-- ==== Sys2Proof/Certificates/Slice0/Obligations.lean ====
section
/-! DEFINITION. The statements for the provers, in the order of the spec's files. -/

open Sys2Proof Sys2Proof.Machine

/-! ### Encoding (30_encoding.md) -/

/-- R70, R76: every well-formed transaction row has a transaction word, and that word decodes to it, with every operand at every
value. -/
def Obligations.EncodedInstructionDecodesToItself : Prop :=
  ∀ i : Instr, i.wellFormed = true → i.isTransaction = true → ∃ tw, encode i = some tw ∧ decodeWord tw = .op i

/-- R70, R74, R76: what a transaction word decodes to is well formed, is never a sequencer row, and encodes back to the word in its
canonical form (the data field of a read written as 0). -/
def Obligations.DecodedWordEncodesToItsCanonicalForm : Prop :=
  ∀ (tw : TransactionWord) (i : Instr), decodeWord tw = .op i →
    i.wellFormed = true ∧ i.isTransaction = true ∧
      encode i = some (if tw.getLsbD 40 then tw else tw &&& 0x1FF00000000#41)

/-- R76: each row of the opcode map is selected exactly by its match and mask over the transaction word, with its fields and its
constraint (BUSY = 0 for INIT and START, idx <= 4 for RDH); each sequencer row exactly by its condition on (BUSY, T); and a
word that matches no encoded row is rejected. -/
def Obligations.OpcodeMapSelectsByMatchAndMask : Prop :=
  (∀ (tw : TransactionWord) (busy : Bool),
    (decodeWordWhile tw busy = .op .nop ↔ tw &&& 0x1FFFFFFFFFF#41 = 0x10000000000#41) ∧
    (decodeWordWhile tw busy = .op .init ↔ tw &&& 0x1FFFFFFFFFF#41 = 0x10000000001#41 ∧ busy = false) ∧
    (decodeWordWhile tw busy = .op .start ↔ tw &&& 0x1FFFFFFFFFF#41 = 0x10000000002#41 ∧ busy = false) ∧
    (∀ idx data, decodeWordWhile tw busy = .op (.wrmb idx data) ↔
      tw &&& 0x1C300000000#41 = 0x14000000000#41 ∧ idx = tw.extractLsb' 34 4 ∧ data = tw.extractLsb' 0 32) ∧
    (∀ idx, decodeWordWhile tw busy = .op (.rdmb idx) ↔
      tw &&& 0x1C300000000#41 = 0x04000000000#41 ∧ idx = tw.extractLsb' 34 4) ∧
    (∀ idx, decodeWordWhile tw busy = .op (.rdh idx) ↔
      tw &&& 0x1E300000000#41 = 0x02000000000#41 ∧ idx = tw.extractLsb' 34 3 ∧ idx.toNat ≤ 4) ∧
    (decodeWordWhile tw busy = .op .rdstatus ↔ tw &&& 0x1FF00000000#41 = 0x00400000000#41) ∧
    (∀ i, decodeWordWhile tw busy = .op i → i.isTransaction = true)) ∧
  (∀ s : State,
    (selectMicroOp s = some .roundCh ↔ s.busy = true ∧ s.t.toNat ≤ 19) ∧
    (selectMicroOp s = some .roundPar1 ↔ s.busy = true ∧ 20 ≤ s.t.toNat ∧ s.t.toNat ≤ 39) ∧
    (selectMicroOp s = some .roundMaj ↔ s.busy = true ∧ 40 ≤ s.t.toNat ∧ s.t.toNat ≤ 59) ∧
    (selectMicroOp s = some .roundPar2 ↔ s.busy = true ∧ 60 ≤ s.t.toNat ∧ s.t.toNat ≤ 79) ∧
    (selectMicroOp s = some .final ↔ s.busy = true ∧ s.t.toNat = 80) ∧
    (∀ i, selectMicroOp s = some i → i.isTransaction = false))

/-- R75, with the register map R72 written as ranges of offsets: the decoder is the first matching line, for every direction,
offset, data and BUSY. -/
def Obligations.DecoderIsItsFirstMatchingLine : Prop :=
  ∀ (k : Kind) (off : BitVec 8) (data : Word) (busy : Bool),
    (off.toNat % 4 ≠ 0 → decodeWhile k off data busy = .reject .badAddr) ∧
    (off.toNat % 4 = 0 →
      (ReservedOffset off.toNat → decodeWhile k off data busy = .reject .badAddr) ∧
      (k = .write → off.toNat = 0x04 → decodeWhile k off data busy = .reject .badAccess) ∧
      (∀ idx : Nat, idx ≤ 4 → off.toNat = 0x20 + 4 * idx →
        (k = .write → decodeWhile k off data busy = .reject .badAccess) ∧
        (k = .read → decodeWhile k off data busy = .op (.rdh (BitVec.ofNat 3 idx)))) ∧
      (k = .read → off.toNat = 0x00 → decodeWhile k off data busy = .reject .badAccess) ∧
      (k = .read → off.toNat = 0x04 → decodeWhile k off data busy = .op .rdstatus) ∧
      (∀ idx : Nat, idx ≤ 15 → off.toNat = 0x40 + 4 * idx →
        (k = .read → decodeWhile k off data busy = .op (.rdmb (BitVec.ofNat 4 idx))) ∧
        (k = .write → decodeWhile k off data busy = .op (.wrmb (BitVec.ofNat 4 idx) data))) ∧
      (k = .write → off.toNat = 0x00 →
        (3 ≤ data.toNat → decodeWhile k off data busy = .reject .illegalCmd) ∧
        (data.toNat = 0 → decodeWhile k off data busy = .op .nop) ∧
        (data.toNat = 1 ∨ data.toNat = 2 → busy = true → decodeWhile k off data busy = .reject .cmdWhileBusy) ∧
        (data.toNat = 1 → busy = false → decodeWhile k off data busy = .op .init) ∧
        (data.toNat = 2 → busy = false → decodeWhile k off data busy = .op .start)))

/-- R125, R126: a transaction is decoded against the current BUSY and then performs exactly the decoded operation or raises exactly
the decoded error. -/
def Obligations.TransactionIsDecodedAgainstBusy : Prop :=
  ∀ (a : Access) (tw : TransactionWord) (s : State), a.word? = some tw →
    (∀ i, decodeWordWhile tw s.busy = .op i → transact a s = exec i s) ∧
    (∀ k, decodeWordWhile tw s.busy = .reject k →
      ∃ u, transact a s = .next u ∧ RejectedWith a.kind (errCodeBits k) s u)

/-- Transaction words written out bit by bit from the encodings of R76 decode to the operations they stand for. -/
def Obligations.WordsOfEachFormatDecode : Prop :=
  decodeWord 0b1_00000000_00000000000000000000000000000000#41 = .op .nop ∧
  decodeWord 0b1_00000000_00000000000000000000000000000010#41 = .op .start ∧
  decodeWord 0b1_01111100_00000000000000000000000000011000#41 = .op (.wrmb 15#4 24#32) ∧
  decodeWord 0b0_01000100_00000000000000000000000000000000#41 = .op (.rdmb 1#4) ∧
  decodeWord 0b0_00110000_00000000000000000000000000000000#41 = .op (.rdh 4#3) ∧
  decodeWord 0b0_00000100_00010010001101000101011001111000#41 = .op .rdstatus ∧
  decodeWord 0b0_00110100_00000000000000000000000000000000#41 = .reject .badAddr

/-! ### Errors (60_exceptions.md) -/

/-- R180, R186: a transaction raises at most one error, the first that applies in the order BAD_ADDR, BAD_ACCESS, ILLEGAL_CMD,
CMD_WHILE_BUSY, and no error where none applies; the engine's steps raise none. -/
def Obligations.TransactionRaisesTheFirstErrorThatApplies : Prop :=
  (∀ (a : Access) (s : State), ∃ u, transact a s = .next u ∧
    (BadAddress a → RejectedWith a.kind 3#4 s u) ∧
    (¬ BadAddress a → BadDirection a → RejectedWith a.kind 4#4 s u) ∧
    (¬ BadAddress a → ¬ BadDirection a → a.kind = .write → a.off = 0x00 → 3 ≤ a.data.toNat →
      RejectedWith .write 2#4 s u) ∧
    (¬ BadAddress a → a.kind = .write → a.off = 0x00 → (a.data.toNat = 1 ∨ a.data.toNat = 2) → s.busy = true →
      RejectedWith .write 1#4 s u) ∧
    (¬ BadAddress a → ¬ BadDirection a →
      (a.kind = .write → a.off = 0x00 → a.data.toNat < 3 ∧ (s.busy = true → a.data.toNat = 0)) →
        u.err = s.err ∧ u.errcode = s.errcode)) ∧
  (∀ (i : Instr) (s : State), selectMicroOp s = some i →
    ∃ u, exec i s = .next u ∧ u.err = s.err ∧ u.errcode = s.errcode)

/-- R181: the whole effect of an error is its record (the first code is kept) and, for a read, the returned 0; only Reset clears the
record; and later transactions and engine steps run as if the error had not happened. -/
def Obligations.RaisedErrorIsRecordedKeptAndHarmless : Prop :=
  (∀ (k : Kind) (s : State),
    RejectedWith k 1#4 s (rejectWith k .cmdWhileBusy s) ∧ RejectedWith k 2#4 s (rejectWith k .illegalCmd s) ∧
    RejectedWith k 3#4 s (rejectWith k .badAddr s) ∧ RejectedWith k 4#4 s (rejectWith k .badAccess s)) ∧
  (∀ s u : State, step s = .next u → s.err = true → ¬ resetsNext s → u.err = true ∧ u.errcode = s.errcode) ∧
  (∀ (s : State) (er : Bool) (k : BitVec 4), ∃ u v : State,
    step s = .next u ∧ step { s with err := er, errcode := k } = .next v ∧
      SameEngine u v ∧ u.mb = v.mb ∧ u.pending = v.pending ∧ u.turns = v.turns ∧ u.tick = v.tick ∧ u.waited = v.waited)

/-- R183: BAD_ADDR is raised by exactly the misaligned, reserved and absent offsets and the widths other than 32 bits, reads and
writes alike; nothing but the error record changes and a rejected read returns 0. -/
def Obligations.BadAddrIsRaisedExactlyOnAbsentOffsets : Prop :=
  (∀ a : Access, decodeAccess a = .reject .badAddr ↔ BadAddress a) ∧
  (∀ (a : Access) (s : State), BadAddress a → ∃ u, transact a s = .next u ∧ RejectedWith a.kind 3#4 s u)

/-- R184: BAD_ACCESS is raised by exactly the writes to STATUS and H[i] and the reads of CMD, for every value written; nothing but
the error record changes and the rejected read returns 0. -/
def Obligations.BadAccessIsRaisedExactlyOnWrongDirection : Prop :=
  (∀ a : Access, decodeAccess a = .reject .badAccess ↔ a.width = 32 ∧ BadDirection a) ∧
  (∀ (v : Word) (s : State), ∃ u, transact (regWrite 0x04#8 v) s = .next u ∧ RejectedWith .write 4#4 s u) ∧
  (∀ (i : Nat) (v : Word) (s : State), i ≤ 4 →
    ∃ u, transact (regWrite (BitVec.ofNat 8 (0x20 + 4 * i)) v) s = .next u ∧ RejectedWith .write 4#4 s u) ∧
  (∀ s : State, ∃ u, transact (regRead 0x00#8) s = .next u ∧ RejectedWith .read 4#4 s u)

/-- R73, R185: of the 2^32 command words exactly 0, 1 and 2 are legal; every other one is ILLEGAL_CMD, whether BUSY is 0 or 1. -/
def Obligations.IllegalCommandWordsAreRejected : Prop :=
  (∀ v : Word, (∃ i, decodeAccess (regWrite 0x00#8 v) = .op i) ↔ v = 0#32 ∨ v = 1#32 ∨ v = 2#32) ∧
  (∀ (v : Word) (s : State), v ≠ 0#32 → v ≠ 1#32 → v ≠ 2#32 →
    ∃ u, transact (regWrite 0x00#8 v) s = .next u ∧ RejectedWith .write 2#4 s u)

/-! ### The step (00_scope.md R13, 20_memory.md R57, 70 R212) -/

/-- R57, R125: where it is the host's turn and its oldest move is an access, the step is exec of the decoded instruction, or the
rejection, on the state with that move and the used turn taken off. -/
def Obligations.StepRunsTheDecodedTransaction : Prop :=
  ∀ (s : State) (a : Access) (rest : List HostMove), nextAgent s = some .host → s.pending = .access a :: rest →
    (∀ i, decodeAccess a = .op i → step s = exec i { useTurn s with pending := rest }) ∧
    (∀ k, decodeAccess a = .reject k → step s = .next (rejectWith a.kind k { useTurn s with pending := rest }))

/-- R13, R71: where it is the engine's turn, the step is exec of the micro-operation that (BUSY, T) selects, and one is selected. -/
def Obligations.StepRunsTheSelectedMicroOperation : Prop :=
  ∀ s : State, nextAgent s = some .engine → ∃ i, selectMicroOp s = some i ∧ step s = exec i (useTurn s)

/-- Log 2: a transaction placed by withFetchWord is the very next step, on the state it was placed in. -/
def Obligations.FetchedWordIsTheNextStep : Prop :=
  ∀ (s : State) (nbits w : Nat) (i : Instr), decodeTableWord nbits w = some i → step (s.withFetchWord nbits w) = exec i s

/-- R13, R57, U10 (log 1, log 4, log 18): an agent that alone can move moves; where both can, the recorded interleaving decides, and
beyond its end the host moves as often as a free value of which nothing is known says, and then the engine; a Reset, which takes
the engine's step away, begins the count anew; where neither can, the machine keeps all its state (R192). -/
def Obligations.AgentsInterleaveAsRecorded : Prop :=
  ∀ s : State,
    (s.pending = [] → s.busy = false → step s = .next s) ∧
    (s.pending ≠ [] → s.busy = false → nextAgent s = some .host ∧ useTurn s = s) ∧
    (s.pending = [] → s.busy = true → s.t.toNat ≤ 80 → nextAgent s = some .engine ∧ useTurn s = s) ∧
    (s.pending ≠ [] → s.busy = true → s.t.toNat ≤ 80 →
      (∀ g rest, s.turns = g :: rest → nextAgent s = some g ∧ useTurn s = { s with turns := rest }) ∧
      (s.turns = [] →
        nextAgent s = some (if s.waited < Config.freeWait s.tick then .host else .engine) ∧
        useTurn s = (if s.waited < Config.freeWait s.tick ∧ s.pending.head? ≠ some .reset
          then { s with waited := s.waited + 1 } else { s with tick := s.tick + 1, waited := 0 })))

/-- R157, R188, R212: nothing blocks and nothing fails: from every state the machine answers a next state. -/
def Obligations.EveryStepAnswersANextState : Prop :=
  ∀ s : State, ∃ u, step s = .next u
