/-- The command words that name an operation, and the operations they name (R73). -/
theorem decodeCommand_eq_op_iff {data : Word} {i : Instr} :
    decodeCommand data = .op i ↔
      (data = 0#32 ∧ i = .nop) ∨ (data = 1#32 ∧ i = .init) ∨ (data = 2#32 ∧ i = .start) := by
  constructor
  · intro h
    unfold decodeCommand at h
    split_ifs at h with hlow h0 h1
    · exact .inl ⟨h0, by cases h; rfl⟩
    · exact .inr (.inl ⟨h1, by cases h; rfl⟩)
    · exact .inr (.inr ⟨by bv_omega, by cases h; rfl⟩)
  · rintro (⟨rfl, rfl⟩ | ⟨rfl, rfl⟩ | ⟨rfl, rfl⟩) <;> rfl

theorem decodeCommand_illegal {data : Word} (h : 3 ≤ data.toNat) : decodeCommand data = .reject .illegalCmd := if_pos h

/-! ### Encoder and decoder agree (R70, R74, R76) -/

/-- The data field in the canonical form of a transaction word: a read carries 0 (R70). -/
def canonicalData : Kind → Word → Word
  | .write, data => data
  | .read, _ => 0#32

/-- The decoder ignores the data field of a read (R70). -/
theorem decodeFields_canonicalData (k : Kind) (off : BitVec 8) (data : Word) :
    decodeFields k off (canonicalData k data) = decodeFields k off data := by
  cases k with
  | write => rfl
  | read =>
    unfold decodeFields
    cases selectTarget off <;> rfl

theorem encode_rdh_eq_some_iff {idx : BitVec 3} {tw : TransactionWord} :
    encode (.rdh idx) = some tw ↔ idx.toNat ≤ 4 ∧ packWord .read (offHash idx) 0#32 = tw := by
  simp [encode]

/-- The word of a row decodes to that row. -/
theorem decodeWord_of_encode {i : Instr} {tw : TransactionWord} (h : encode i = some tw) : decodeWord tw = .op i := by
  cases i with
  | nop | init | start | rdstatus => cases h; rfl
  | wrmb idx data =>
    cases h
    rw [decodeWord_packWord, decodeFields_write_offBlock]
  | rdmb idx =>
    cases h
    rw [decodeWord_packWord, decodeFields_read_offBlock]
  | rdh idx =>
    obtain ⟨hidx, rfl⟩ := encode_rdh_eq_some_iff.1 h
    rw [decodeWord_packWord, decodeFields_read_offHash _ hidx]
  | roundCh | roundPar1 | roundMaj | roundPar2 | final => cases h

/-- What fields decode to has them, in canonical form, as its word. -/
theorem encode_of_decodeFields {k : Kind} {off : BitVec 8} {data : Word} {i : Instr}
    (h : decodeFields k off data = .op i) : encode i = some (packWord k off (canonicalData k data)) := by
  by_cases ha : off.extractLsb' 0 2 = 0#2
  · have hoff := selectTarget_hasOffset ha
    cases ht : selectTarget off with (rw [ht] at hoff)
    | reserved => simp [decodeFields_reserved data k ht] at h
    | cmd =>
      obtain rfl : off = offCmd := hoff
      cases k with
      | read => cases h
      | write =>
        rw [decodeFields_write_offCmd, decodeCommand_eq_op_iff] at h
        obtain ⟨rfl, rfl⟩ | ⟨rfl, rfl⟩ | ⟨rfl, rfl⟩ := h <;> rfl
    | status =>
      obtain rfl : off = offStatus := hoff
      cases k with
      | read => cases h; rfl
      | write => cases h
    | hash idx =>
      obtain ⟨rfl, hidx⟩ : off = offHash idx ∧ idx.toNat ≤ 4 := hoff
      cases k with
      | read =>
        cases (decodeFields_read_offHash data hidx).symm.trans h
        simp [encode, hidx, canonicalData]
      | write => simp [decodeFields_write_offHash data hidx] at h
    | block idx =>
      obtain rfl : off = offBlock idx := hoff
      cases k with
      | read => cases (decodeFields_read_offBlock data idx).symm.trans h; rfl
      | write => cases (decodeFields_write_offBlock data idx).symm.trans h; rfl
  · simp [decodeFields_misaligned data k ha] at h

--------------------------------

* **Problem statement**: Print exactly the lines of the listing above starting at the line containing "is 0 or 1. -/" and ending at the line containing "interleaving decides, and", both included.

* **Answer to this problem**:
/-- R73, R185: of the 2^32 command words exactly 0, 1 and 2 are legal; every other one is ILLEGAL_CMD, whether BUSY is 0 or 1. -/
def Obligations.IllegalCommandWordsAreRejected : Prop :=
  (∀ v : Word, (∃ i, decodeAccess (regWrite 0x00#8 v) = .op i) ↔ v = 0#32 ∨ v = 1#32 ∨ v = 2#32) ∧
  (∀ (v : Word) (s : State), v ≠ 0#32 → v ≠ 1#32 → v ≠ 2#32 →
    ∃ u, transact (regWrite 0x00#8 v) s = .next u ∧ RejectedWith .write 2#4 s u)

/-! ### The step (00_scope.md R13, 20_memory.md R57, 70 R212) -/

/-- R57, R125: where it is the host's turn and its oldest move is an access, the step is exec of the decoded instruction, or the
rejection, on the state with that move and the used turn taken off. -/
def Obligations.StepRunsTheDecodedTransaction : Prop :=
  ∀ (s : State) (a : Access) (rest : List HostMove), nextAgent s = some .host → s.pending = .access a :: rest →
    (∀ i, decodeAccess a = .op i → step s = exec i { useTurn s with pending := rest }) ∧
    (∀ k, decodeAccess a = .reject k → step s = .next (rejectWith a.kind k { useTurn s with pending := rest }))

/-- R13, R71: where it is the engine's turn, the step is exec of the micro-operation that (BUSY, T) selects, and one is selected. -/
def Obligations.StepRunsTheSelectedMicroOperation : Prop :=
  ∀ s : State, nextAgent s = some .engine → ∃ i, selectMicroOp s = some i ∧ step s = exec i (useTurn s)

/-- Log 2: a transaction placed by withFetchWord is the very next step, on the state it was placed in. -/
def Obligations.FetchedWordIsTheNextStep : Prop :=
  ∀ (s : State) (nbits w : Nat) (i : Instr), decodeTableWord nbits w = some i → step (s.withFetchWord nbits w) = exec i s

/-- R13, R57, U10 (log 1, log 4, log 18): an agent that alone can move moves; where both can, the recorded interleaving decides, and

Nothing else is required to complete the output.